He applied the “Page 99 Test” to his new book Polarized: Making Sense of a Divided America and reported the following:
If Polarized were a movie, page 99 would be an establishing shot. It introduces details of survey questions asked about two public policies: healthcare and employment. The analysis finds that opinions on these issues have not grown more extreme over the years, but have become more correlated with one another. Americans had divergent but less coordinated views. Now people taking a liberal (or conservative) stand on one issue are much more likely to take a liberal (or conservative) stand on the second issue. This intensifies “us versus them” polarized politics.Learn more about Polarized at the Princeton University Press website.
Page 99 plays a necessary role in developing this point, but does not really convey many of the book’s more important qualities. For instance, nothing on page 99 suggests the breadth of Polarized. It is comprehensive in reassessing polarization questions across the board–from questions about polarization within the public to questions about polarization between the parties.
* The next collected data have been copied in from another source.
/-- A read; with SETTLE it waits, without locks, until replay has passed the log position in force, and is repeated at most 3 times (R152, R153).
DESIGN CHOICE, safe: log entry 80. -/
def readWork (r : Nat) (p : Partition) (op : FlowOp) (settle : Bool) (s : State) : State × WorkEnd :=
  match s.findRec r op.partition p (reqKey op.req) with
  | none => (s, some (0x0441, []))
  | some f =>
    let pend := s.groupPendingLog r f.loc
    if settle && pend && op.repeats < 3 then
      let v := s.region r
      (s.setRegion r { v with settling := v.settling ++ [{ op with
        repeats := op.repeats + 1
        upTo := some v.logSeq }] }, none)
    else (s, some (0, recResult f.loc (s.merged r f) ++ [(1, bit pend), (3, 0)]))

/-- FLOW_DELETE returns the final image. -/
def deleteWork (r : Nat) (p : Partition) (op : FlowOp) (s : State) : State × WorkEnd :=
  let (s, out) := deleteStep r p op 4 s
  (s, out.map (fun x => match x with
    | some x => (0, [blob x.encode])
    | none => (0x0441, [])))

/-- A deletion among many, which counts the record that it deletes. -/
def countWork (r : Nat) (p : Partition) (op : FlowOp) (s : State) : State × WorkEnd :=
  let (s, out) := deleteStep r p op 4 s
  (s, out.map (fun x => (0, [(8, bit x.isSome)])))

/-- The 56 bytes of a key descriptor as a number (Table 3-10). -/
def descNumber (partition kt zone key : Nat) : Nat :=
  packFields [(8, partition), (8, kt), (16, zone), (32, 0), (384, if wideType kt then key else key * 2 ^ 256)]

/-- A filter: partition, optional template, key descriptor under a mask (R166, R167). -/
def filterTakes (partition : Nat) (template : Option Nat) (k : KeyDesc) (mask : Nat) (x : Rec) : Bool :=
  x.partition = partition && (template.map (fun t => x.template == t)).getD true &&
  (descNumber x.partition x.keyType x.zone x.key &&& mask) = (descNumber k.partition k.keyType k.zone k.key &&& mask)

/-- A FLOW_FLUSH takes a record: its filter matches, and FIRST_SEEN is not later than T0; a companion goes with its primary, but that of a former home
is taken by itself (R167, R220). DESIGN CHOICE, unsafe: log entry 82. -/
def State.flushTakes (s : State) (q : Partition) (p : FlowFlushP) (t0 : Nat) (x : Rec) : Bool :=
  (if x.comp then s.homedAway x.flowKey q else wrap 32 (t0 + 2 ^ 32 - x.first) < 2 ^ 31) &&
  filterTakes p.partition (if p.useTemplate = 1 then some p.template else none) p.key p.mask x

/-- A record of FLOW_FLUSH, looked at again under its locks. -/
def flushWork (r : Nat) (p : Partition) (op : FlowOp) (q : FlowFlushP) (t0 : Nat) (s : State) : State × WorkEnd :=
  match s.findRec r op.partition p (reqKey op.req) with
  | some f => if s.flushTakes p q t0 f.img then countWork r p op s else (s, some (0, [(8, 0)]))
  | none => (s, some (0, [(8, 0)]))

/-! ## The aging check (R155 to R157, R193, R224, R225) -/

/-- Timeout of an aging class in flow-time ticks, rounded up. -/
def State.ageTicks (s : State) (c : Nat) : Nat := ceilDiv (s.flow.ageClasses.getD c 0 * 1000000) 65536

/-- A record with its exact activity fields is expired (R156). -/
def State.expired (s : State) (x : Rec) : Bool :=
  !x.static && !x.comp && wrap 32 (flowTime s.time.now + 2 ^ 32 - x.last) ≥ s.ageTicks x.ageClass + 1

/-- End reason of an aged record (Table 4-15). -/
def Rec.ageReason (x : Rec) : Nat := if x.ctState = 5 || x.ctState = 6 then 3 else 1

/-- The active-timeout window of a record, when an interim record is due (R224). -/
def State.interimDue (s : State) (x : Rec) : Option Nat :=
  ((s.exportsTo x).bind (tget s.flow.profiles)).bind (fun p =>
    if p.activeTimeout = 0 || x.expState ≥ 2 then none
    else
      let k := wrap 32 (flowTime s.time.now + 2 ^ 32 - x.first) / (p.activeTimeout * 1000000000 / 65536)
      if k ≥ 1 && k % 2 != x.expState % 2 then some (k % 2) else none)

/-- The sweep looks at a record under its locks (R157). A companion whose key another device has become the home of leaves (R220).
DEDUCED, unsafe: log entry 145. -/
def ageWork (r : Nat) (p : Partition) (op : FlowOp) (s : State) : State :=
  let pn := op.partition
  let k := reqKey op.req
  match s.findRec r pn p k with
  | none => s
  | some f =>
    if f.img.comp then (if s.homedAway k p then removeWhole r p f none s else s)
    else if s.groupPendingLog r f.loc then s
    else
      let s := settleEntry r f.loc s
      match s.findRec r pn p k with
      | none => s
      | some f =>
        let x := s.exact r f
        if s.expired x then
          let s := if x.ctState = 1 || x.ctState = 2 then addHealth r x (0, 1, 0, 0) s else s
          runDelete r p { op with
            work := none
            req := ownReq x.template k s.time.now (.delete x.ageReason)
            reads := 2 } x.ageReason s
        else match s.interimDue x with
          | none => s
          | some w =>
            let (f, s) := bringIn r p f s
            let y := { f.img with expState := f.img.expState / 2 * 2 + w }.bump
            match writeState r p f y s with
            | some s => exportRec (y.withActivity x) (some 2) s
            | none => s
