/-- TCAM_RAW_WRITE (R78, R79, R82). -/
def bodyTcamRawWrite (_h : Ocf) (p : TcamRawWriteP) : Body :=
  let wide := p.wide = 1
  writeBody 0x0311 184
    (fun s => firstErr
      [ (p.pipeMask = 0, badGeometry 0),
        (p.valid > 1, badGeometry 2),
        (p.wide > 1, badGeometry 3),
        (p.addr > 32767, badGeometry 4),
        (s.anyPipe p.pipeMask (fun x => x.badRaw wide p.addr), badGeometry 4),
        (tailSet wide p.value, (0x0108, 46)),
        (tailSet wide p.mask, (0x0108, 126)),
        (reservedAction p.action, (0x0108, 166)),
        (badAction p.action, badGeometry 166) ])
    (forPipes p.pipeMask (fun x =>
      let e := newEntry wide p.value p.mask p.action 0 0
      if p.valid = 1 then x.putEntry p.addr e else { x with tcam := tdel x.tcam p.addr, invalid := tset x.invalid p.addr e }))

/-- TCAM_RAW_READ: valid, width, and the entry. -/
def bodyTcamRawRead (_h : Ocf) (pipe addr : Nat) : Body :=
  readBody 0x0312 4
    (fun _ => firstErr [(pipe > 15, badGeometry 0), (addr > 32767, badGeometry 1)])
    fun s =>
      let p := s.pipe pipe
      let wide := p.wideBank (addr / 2048)
      match tget p.tcam addr with
      | some e => [(1, 1), (1, bit wide), (2, 0)] ++ entryResults wide addr e
      | none => [(1, 0), (1, bit wide), (2, 0)] ++ entryResults wide addr (tgetD p.invalid addr ⟨0, 0, 0, 0, 0, 0, 0⟩)

end Sys2Proof.Machine
end

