/-- A refusal of R316. -/
def refusePort (g : Nat) (s : State) : State :=
  let p := s.fabPort g
  raise 243 (failPort g (s.setFabPort g { p with refusals := inc64 p.refusals }))

/-- The fabric-peer table follows a hello. -/
def notePeer (slot device : Nat) (s : State) : State :=
  let now := s.time.now
  let s := noteMember device 0 s
  match tget s.disc.peers slot with
  | some (d, seen) =>
    let s' := { s with disc.peers := tset s.disc.peers slot (device, { seen with heard := now }) }
    if d = device then s' else raise 400 s'
  | none => raise 400 { s with disc.peers := tset s.disc.peers slot (device, s.seenNow) }

/-- A slot is bound to another device on another port. -/
def State.slotTaken (s : State) (g slot device : Nat) : Bool :=
  s.fab.ports.any (fun e => e.1 != g && e.2.up && e.2.slot = some slot && e.2.neighbour != some (slot, device))

/-- The own HELLO (Table 6-6). -/
def State.ownHello (s : State) : Control := .hello s.fab.cfg.groupId s.ownSlot s.ocf.deviceId s.reachVector

/-- HELLO: hellos that agree bring the port up; a hello of its own and the credits of what its buffer has free go to the neighbour.
DESIGN CHOICE, unsafe: log entries 46 and 93. -/
def execHello (hd : LinkHeader) (groupId slot device reachVec : Nat) (s : State) : Host.Outcome State Fault Refusal :=
  let g := hd.group
  let p := s.fabPort g
  if !s.fabRuns g then .next s
  else if !hd.crcOk then .next (receiveCell hd s).2
  else if p.up && hd.lseq != p.lseqRx then .next s
  else
    let s := s.setFabPort g { p with lseqRx := (hd.lseq + 1) % 4096, tries := 0, replayBuf := acknowledge hd.ack p.replayBuf }
    if slot = s.ownSlot || s.slotTaken g slot device then .next (refusePort g s)
    else if groupId != s.fab.cfg.groupId || (p.up && p.neighbour != some (slot, device)) then .next (failPort g s)
    else
      let before := s.reachVector
      let known := s.reachableSlots
      let q := s.fabPort g
      let share := s.hopShare g
      let s : State := { s with fab.members := if s.fab.members.contains slot then s.fab.members else s.fab.members ++ [slot] }
      let s := s.setFabPort g (if p.up then { q with reach := reachVec } else { q with
        up := true
        neighbour := some (slot, device)
        reach := reachVec
        control := q.control ++ [s.ownHello, .credit 0 (share - q.used0), .credit 1 (share - q.used1)] })
      let s := if p.up then s else raise (208 + g) s
      .next (notePeer slot device (reachChanged before known s))

/-- HELLO_SEND (Table 6-6): a port that is not up sends nothing else. -/
def execHelloSend (group : Nat) (s : State) : Host.Outcome State Fault Refusal :=
  .next (if s.fabRuns group then
    pushControl group s.ownHello s
  else s)

/-- REACH (R317): the slots that a neighbour reaches; those that it names are members. -/
def execReach (hd : LinkHeader) (reachVec : Nat) (s : State) : Host.Outcome State Fault Refusal :=
  onControl hd (fun s =>
    let known := s.reachableSlots
    let s := s.setFabPort hd.group { s.fabPort hd.group with reach := reachVec }
    let named := (bitsOf 32 reachVec).filter (fun k => k != s.ownSlot && !s.fab.members.contains k)
    reachChanged s.reachVector known { s with fab.members := s.fab.members ++ named }) s

/-- LOAD (R320): a neighbour's transmit occupancy toward each slot. -/
def execLoad (hd : LinkHeader) (occupancy : List Nat) (s : State) : Host.Outcome State Fault Refusal :=
  onControl hd (fun s =>
    let k := (s.fabPort hd.group).slot
    { s with fab.ports := s.fab.ports.map (fun e => (e.1, if e.2.slot = k && k.isSome then { e.2 with loads := occupancy } else e.2)) }) s

/-- PORT_STATE (R304): a member's front port. -/
def execPortState (hd : LinkHeader) (slot port : Nat) (up : Bool) (s : State) : Host.Outcome State Fault Refusal :=
  onAddressed hd (.portState hd.dst port up) (fun s =>
    let f := slot * 256 + port
    let s' : State := { s with fab.remotePorts := f :: s.fab.remotePorts.erase f }
    if slot = s.ownSlot then s
    else if up then { s' with
      fab.remoteDown := s.fab.remoteDown.erase f
      buf.hold := if s.fab.downSlots.contains slot then s.buf.hold else s.buf.hold.erase f }
    else { s' with
      fab.remoteDown := f :: s.fab.remoteDown.erase f
      buf.hold := f :: s.buf.hold.erase f }) s

/-- CREDIT (R316). -/
def execCredit (hd : LinkHeader) (hop cells : Nat) (s : State) : Host.Outcome State Fault Refusal :=
  onControl hd (fun s =>
    let p := s.fabPort hd.group
    s.setFabPort hd.group (if hop = 0 then { p with credit0 := p.credit0 + cells } else { p with credit1 := p.credit1 + cells })) s

/-- LSEQ of a cell. -/
def cellSeq (c : Cell) : Option Nat :=
  match c with | .idle _ _ => none | .control l _ _ _ => some l | .data d => some d.lseq

/-- A cell with another ACK. -/
def withAck (a : Nat) (c : Cell) : Cell :=
  match c with | .idle _ r => .idle a r | .control l _ r k => .control l a r k | .data d => .data { d with ack := a }

/-- The latest LSEQ that a port has received in order. -/
def FabPort.ackNow (p : FabPort) : Nat := (p.lseqRx + 4095) % 4096

/-- REPLAY (R311): the cells from an LSEQ on go again, in order, each with the latest ACK. DESIGN CHOICE, unsafe: log entry 91. -/
def execReplay (hd : LinkHeader) (lseq : Nat) (s : State) : Host.Outcome State Fault Refusal :=
  onControl hd (fun s =>
    let p := s.fabPort hd.group
    let again := p.replayBuf.dropWhile (fun c => cellSeq c != some lseq)
    let s := s.setFabPort hd.group { p with replays := inc64 p.replays }
    { s with fab.sent := s.fab.sent ++ again.map (fun c => (hd.group, withAck p.ackNow c)) }) s

/-! ## Path choice and segmentation (R314, R318, R320, R323) -/

/-- The path of a frame to a slot: the octal group, and the intermediate slot or the own slot; none where the slot is unreachable. -/
def State.path (s : State) (d : Nat) : Option (Nat × Nat) :=
  let direct := leastLoaded (s.portsTo d)
  let viaCost (v : Nat) : Option (Nat × Nat × Nat) :=
    let ps := s.portsTo v
    if v = d || !ps.any (fun e => e.2.reach.testBit d) then none
    else (leastLoaded ps).map (fun b => (b.2 + ((ps.head?.map (fun e => e.2.loads.getD d 0)).getD 0), b.1, v))
  let best := ((List.range 32).filterMap viaCost).foldl (fun (b : Option (Nat × Nat × Nat)) c =>
    match b with
    | some x => if c.1 < x.1 then some c else b
    | none => some c) none
  match direct, best with
  | some (g, n), some (c, h, v) => if n ≤ s.fab.cfg.directLimit || n ≤ c then some (g, s.ownSlot) else some (h, v)
  | some (g, _), none => some (g, s.ownSlot)
  | none, some (_, h, v) => some (h, v)
  | none, none => none

/-- A string in pieces of at most 240 bytes; `fuel` bounds their number. -/
def pieces : Nat → Bytes → List Bytes
  | 0, _ => []
  | fuel + 1, d => if d = [] then [] else d.take 240 :: pieces fuel (d.drop 240)
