-- ==== Sys2Proof/Machine/Power.lean ====
section
/-! DEFINITION. Caldera: DVFS steps, caps, thermal actions, shedding, Reduced and Dormant modes and the mode schedule (chapter 13). -/

namespace Sys2Proof.Machine

/-! ## Domains, ports and parking -/

def setDomain (d : Nat) (v : DomainState) (s : State) : State := { s with power.domains := tset s.power.domains d v }

/-- State of a power domain. -/
def State.domain (s : State) (d : Nat) : DomainState := tgetD s.power.domains d .off

/-- The configured front ports of an octal group. -/
def State.octalPorts (s : State) (g : Nat) : List Nat := (tkeys s.ports.cfg).filter (fun p => p / 8 = g)

/-- The links of an octal group go down (R303). -/
def octalDown (g : Nat) (s : State) : State := forEach (s.octalPorts g) s linkDown

/-- Functions that no longer report ready. -/
def clearReady (fs : List Nat) (s : State) : State :=
  { s with boot.ready := forEach fs s.boot.ready (fun f n => setBit n f false) }

/-- The device parks, sheds or has retired the unit of a domain: firmware does not power it (R544, R608). -/
def State.unitHeld (s : State) (d : Nat) : Bool :=
  if d < 32 then s.power.octalParked.testBit d || s.power.shedDown.testBit (d / 8)
  else if d < 48 then s.power.inParked.testBit (d - 32) || s.power.shedDown.testBit ((d - 32) / 4)
  else if d < 64 then s.power.egParked.testBit (d - 48) || s.power.shedDown.testBit ((d - 48) / 4)
  else false

/-- Domains join the queue of R546 unless their units are held. -/
def queuePower (ds : List Nat) (s : State) : State :=
  { s with power.toPower := s.power.toPower ++ ds.filter (fun d => !s.unitHeld d && !s.power.toPower.contains d && s.domain d != .on) }

/-! ## DVFS steps -/

/-- The step that a region has or is going to. -/
def State.goal (s : State) (r : Nat) : Nat := tgetD s.power.stepping r (s.stepOf r)

/-- The step of a region at which no further change waits. -/
def goStep (r k : Nat) (s : State) : State :=
  { s with power.stepping := if s.stepOf r = k then tdel s.power.stepping r else tset s.power.stepping r k }

/-- The faster neighbours step down with a region so that no pair differs by more than 2 (R551). -/
def holdNeighbours (r : Nat) (s : State) : State :=
  forEach (regions.filter (adjacent r)) s (fun b s => if s.goal r > s.goal b + 2 then goStep b (s.goal r - 2) s else s)

/-- A region goes to a slower step, its neighbours with it as far as needed. -/
def slowTo (r k : Nat) (s : State) : State :=
  let s := holdNeighbours r (goStep r k s)
  forEach regions s holdNeighbours

/-- The lowest step index that the Reduced profile in force permits a region (R566). -/
def State.fastest (s : State) (r : Nat) : Nat :=
  if s.power.mode = .reduced then
    let lim (x : Nat) := field (2 * x + 1) (2 * x) (tgetD s.power.profiles s.power.profile {}).stepLimit
    (regions.filter (adjacent r)).foldl (fun m b => max m (lim b - 2)) (lim r)
  else 0

/-- The step nearest to `k` that a region may take while its neighbours have theirs (R551). -/
def State.stepToward (s : State) (r k : Nat) : Nat :=
  (regions.filter (adjacent r)).foldl (fun m b => min (s.stepOf b + 2) (max m (s.stepOf b - 2))) k

/-- DVFS_STEP_COMPLETE (R550): a step that a neighbour's does not allow yet is taken as far as it does. DEDUCED, unsafe: log entry 113. -/
def execDvfsStepComplete (region : Nat) (s : State) : Host.Outcome State Fault Refusal :=
  match tget s.power.stepping region with
  | none => .next s
  | some k =>
    let k' := s.stepToward region k
    if k' = s.stepOf region then .next s
    else
      let s := refillCredit region s
      .next (raise (320 + region) { s with
        power.step := tset s.power.step region k'
        power.stepping := if k' = k then tdel s.power.stepping region else s.power.stepping })

/-! ## Cap actions -/

/-- A region can step down without breaking R551, and the profile does not hold it. DEDUCED, unsafe: log entry 113. -/
def State.canSlow (s : State) (r : Nat) : Bool :=
  s.goal r < 3 && (regions.filter (adjacent r)).all (fun b => s.goal r + 1 ≤ s.goal b + 2) && s.fastest r = 0

/-- Slot utilization as R556 counts it. -/
def State.utilOf (s : State) (util : List Nat) (r : Nat) : Nat :=
  if s.power.shedDown.testBit r || (List.range 4).all (fun k => s.power.inParked.testBit (4 * r + k)) then 0 else util.getD r 0

/-- The region that the cap law slows: the lowest utilization, then the lowest number. -/
def State.slowChoice (s : State) (util : List Nat) : Option Nat :=
  (regions.filter s.canSlow).foldl (fun b r => match b with
    | none => some r
    | some k => if s.utilOf util r < s.utilOf util k then some r else some k) none

/-- The cap action of R556, when one is possible. -/
def capAction (util : List Nat) (s : State) : Option State :=
  if s.power.ceilingC ≥ s.power.hbmCFloor + 16 then
    some { setCeiling (s.power.ceilingC - 16) s with power.capActions := .lowerC :: s.power.capActions }
  else match s.slowChoice util with
    | some r => some { goStep r (s.goal r + 1) s with power.capActions := .stepDown r :: s.power.capActions }
    | none => none

/-- CAP_ACTION_UNDO (R557): after 10 ms under 95% of the cap, one step up, or C up by 16. -/
def execCapActionUndo (s : State) : Host.Outcome State Fault Refusal :=
  if s.power.underRun < 100 || s.power.sinceAction < 10 then .next s
  else
    let s := { s with power.underRun := 0, power.sinceAction := 0 }
    let ups := regions.filter (fun r => s.goal r > s.fastest r && !s.power.hold.testBit r && !s.power.shed.testBit r &&
      (regions.filter (adjacent r)).all (fun b => s.goal b ≤ s.goal r + 1))
    let best := ups.foldl (fun b r => match b with
      | none => some r
      | some k => if s.goal r > s.goal k then some r else some k) none
    let s := { s with power.capActions := s.power.capActions.drop 1 }
    .next (match best with
      | some r => goStep r (s.goal r - 1) s
      | none => if s.power.ceilingC < 232 then setCeiling (min 232 (s.power.ceilingC + 16)) s else s)

/-- CAP_UNMET (R558): 100 ms over the cap with no action left. -/
def execCapUnmet (s : State) : Host.Outcome State Fault Refusal :=
  .next (if s.power.overRun ≥ 1000 && (capAction [] s).isNone && s.powerNow > s.capInForce then
    { s with power.capUnmet := true } else s)

/-! ## Thermal actions -/

/-- The adjacent pairs in the order of their indexes (R560). -/
def pairs : List (Nat × Nat) := [(0, 1), (0, 2), (1, 3), (2, 3)]

/-- The index of an adjacent pair. -/
def pairIndex (a b : Nat) : Nat := (pairs.findIdx? (fun p => p = (min a b, max a b))).getD 0

/-- Ordered adjacent pairs. -/
def directedPairs : List (Nat × Nat) := pairs ++ pairs.map (fun p => (p.2, p.1))

/-- Tj in degrees C is at or above a limit. -/
def State.hot (s : State) (r : Nat) (degrees : Int) : Bool :=
  match s.tj r with
  | some t => t ≥ 4 * degrees
  | none => false

/-- Tj(a) exceeds Tj(b) by more than a difference in degrees C. -/
def State.hotter (s : State) (a b : Nat) (degrees : Int) : Bool :=
  match s.tj a, s.tj b with
  | some x, some y => x - y > 4 * degrees
  | _, _ => false

/-- Numbers of the timed conditions of Table 13-5: a difference above 35 degrees, one above 45, and Tj at 105. -/
def condDiff35 (a b : Nat) : Nat := 16 + 4 * a + b
def condDiff45 (a b : Nat) : Nat := 32 + 4 * a + b
def condHot105 (r : Nat) : Nat := 48 + r

/-- How long, in periods, a condition has held. -/
def State.condFor (s : State) (k : Nat) : Nat := tgetD s.power.condRun k 0

/-- A condition is sampled. -/
def sampleCond (k : Nat) (holds : Bool) (s : State) : State :=
  { s with power.condRun := if holds then tset s.power.condRun k (s.condFor k + 1) else tdel s.power.condRun k }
It answers questions as contemporary as whether one of the political parties is more responsible for increased polarization and as timeless as why the parties are polarized at all when they are supposed to be hell-bent on appealing to centrist swing voters? The answers to these questions draw on all sorts of evidence, but manage to avoid complicated statistics. It’s not light summer beach reading, but it is very accessible.
You also wouldn’t guess it from page 99, but Polarized overturns a great deal of conventional wisdom about polarization. For example, contrary to past research, a politically unsophisticated public can be highly ideological (p.80). America is not a largely moderate nation (p.65). Americans became fairly well polarized in the late 1960s (p.132) and have grown more so since (p.130). Republicans are no more responsible for increasing party polarization than are Democrats (p.192). The increased polarization of American politics was driven by “bottom-up” democratic politics, not imposed by “top-down” elite political forces (p.171). Finally, elections are not won by parties moving as close to the political center as possible (p.218). And there is much more.
If you want a firmly grounded understanding of modern American politics and how and why it has evolved as it has, Polarized is the ticket–but I’m afraid you would not get much of a clue about that from page 99. Sorry, Ford Madox Ford. For everyone else, read the book (246 pages of text). It’s good for you (apologies to Guinness) and for American democracy.